**TASK INSTRUCTIONS:** From the line bearing "31 16 gated" down to the final line of the records below, give every line again exactly and add nothing.

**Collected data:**
----------

-- ==== Sys2Proof/Machine/FieldOut.lean ====
section
/-! DEFINITION. Which outputs of the field die are on, rules R318, R319, R321, R323, R324 and R366. -/

namespace Sys2Proof.Machine

/-- Flint's gate of an output is closed; outputs outside FLT_MASK have none, rule R214. -/
def State.gateClosed (s : State) (i : Nat) : Bool := !(s.eff Reg.FLT_MASK).getLsbD i || s.bit Reg.FLT_GATE i

/-- The states in which outputs follow the checked word, rule R318. -/
def State.outputsLive (s : State) : Bool :=
  match s.sys.dev with
  | .ready | .run | .degraded | .safestop => true
  | _ => false

/-- An output is commanded on: by the checked word, or by step 3 of the proof test (rule R225). -/
def State.dqCommanded (s : State) (i : Nat) : Bool := s.outputsLive && !s.field.lost && (s.field.word.getLsbD i || s.field.pulse.getLsbD i)

/-- HELD: EXTF has kept the output off, rule R323. -/
def State.dqHeld (s : State) (i : Nat) : Bool := s.bit Reg.FIO_DQ_EXTF i || s.bit Reg.FIO_DQ_EXTF (16 + i)

/-- A paralleled output is held off after a switchover, rule R366. -/
def State.parHeld (s : State) (i : Nat) : Bool := s.field.parUntil.isSome && (s.eff (Reg.FIO_DQ_CFG i)).getLsbD 5

/-- An output is on. -/
def State.dqOn (s : State) (i : Nat) : Bool :=
  s.field.vcc && s.dqCommanded i && !s.dqHeld i && !s.field.ovlOff.getLsbD i && !s.field.lpOff.getLsbD (i / 8) &&
    s.gateClosed i && !s.parHeld i

/-- The outputs of a predicate as a mask. -/
def maskOf (f : Nat → Bool) : Nat := (List.range 16).foldl (fun m i => if f i then m + 2 ^ i else m) 0

/-- The outputs follow what decides them; each switch-off is timed, and GATED shows the gates. -/
def State.refreshDq (s : State) : State :=
  let on := maskOf s.dqOn
  let gated := maskOf (fun i => s.field.vcc && s.dqCommanded i && !s.gateClosed i)
  let off := (List.range 16).filter (fun i => s.field.on.getLsbD i && !on.testBit i)
  let times := off.map (fun i => (i, (s.mono : Int))) ++ s.field.offTime.filter (fun e => !off.contains e.1)
  ({ s with field := { s.field with on := BitVec.ofNat 16 on, offTime := times } }).setFld Reg.FIO_DQ_RB 31 16 gated

end Sys2Proof.Machine
end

----------

**ANSWER SECTION:**
  ({ s with field := { s.field with on := BitVec.ofNat 16 on, offTime := times } }).setFld Reg.FIO_DQ_RB 31 16 gated

end Sys2Proof.Machine
end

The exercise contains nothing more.